theorem trans (h : s.Withdraws l t) (k : t.Withdraws m u) : s.Withdraws (l ++ m) u where
  scheduler := by
    rw [k.scheduler, h.scheduler, List.filter_filter]
    have hboth (x : MoveEntry) : (!namedBy m x.consumer && !namedBy l x.consumer) = !namedBy (l ++ m) x.consumer := by
      unfold namedBy
      rw [List.any_append, Bool.not_or, Bool.and_comm]
    simp only [hboth]
  records i := by
    have hboth (r : Consumer) : r.bare.withdrawnBy m i = r.withdrawnBy m i := rfl
    have hfirst := congrArg (Option.map (Consumer.withdrawnBy m i)) (h.records i)
    rw [Option.map_map, Option.map_map] at hfirst
    refine (k.records i).trans (hfirst.trans ?_)
    refine congrArg (Option.map · (s.record i)) (funext fun r => ?_)
    unfold Consumer.withdrawnBy namedBy
    simp only [Function.comp_apply, List.any_append]
    cases l.any fun e => e.consumer == i <;> cases m.any fun e => e.consumer == i <;> rfl
  leaves := h.leaves.trans k.leaves
  ports := h.ports.trans k.ports
  right hs := k.right (h.right hs)
  notices hmask hevent hroom := by
    rw [List.length_append] at hroom
    obtain ⟨hevent', hfields⟩ := h.notices hmask hevent (by omega)
    have hlength := congrArg List.length hfields
    rw [List.length_append, List.length_map, List.length_map, List.length_map] at hlength
    obtain ⟨hevent'', hfields'⟩ := k.notices (by rw [h.leaves.management]; exact hmask) hevent' (by omega)
    refine ⟨hevent'', ?_⟩
    rw [hfields', hfields, h.withdrawalFields, List.map_append, List.append_assoc]

end State.Withdraws

/-! ### One withdrawal -/

section Withdrawal
variable (e : MoveEntry) (s : State)

theorem withdraw_record (i : Nat) :
    ((withdraw reasonWithdrawn e s).record i).map Consumer.bare = (s.record i).map (Consumer.withdrawnBy [e] i) := by
  obtain ⟨haround, -, hrecord⟩ := failEntry_spec .order reasonWithdrawn (fun r => { r with state := .settled }) e s
  rw [← withdraw_eq] at haround hrecord
  by_cases hi : i = e.consumer
  · subst hi
    have hnamed : namedBy [e] e.consumer = true := by simp [namedBy]
    refine hrecord.trans (congrArg (Option.map · (s.record e.consumer)) (funext fun r => ?_))
    rw [Consumer.withdrawnBy, hnamed]
    rfl
  · have hnamed : namedBy [e] i = false := by simp [namedBy, Ne.symm hi]
    rw [haround.others i hi]
    refine congrArg (Option.map · (s.record i)) (funext fun r => ?_)
    rw [Consumer.withdrawnBy, hnamed]
    rfl

/-- The entry removed, its record SETTLED (R114). -/
def settleEntry (e : MoveEntry) (s : State) : State := closeEntry e.consumer (fun r => { r with state := .settled }) s

theorem withdraw_settleEntry :
    withdraw reasonWithdrawn e s
      = handOverEnd e (raiseNotice .moveFailed (s.withdrawalFields e) (settleEntry e s)) := by
  have haddress : (settleEntry e s).addressOf e.consumer = s.addressOf e.consumer := by
    rw [addressOf_eq, addressOf_eq, settleEntry, record_closeEntry, if_pos rfl, Option.map_map]
    rfl
  refine congrArg (handOverEnd e) ?_
  unfold State.withdrawalFields
  rw [← haddress]
  rfl

theorem withdraw_notices (hmask : s.management.active.mask.getLsbD 2 = true) (hevent : s.rescue.event = none)
    (hroom : s.ports.notices.length + 1 ≤ 16) :
    (withdraw reasonWithdrawn e s).rescue.event = none
      ∧ (withdraw reasonWithdrawn e s).ports.notices.map Notice.fields
        = s.ports.notices.map Notice.fields ++ [s.withdrawalFields e] := by
  have hmanagement : (settleEntry e s).management = s.management := (closeEntry_around ..).management
  have hports : (settleEntry e s).ports = s.ports := closeEntry_ports ..
  have hrescue : (settleEntry e s).rescue = s.rescue := closeEntry_rescue ..
  obtain ⟨hqueued, -⟩ := raiseNotice_queued (k := .moveFailed) (s := settleEntry e s) (s.withdrawalFields e)
    (by rw [hmanagement]; exact hmask) (by rw [hports]; omega)
  have htold := handOverEnd_tells e (raiseNotice .moveFailed (s.withdrawalFields e) (settleEntry e s))
  have hraised : (raiseNotice .moveFailed (s.withdrawalFields e) (settleEntry e s)).rescue.event = none := by
    rw [raiseNotice_event, hrescue]
    exact hevent
  rw [withdraw_settleEntry, htold.ports hraised, hqueued, hports, List.map_append]
  exact ⟨htold.event hraised, rfl⟩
·····
TASK REQUIREMENTS ▸
Provide the number of lines in the records above that contain the word "trans", with no additional words.

EXERCISE OUTPUT ▸
5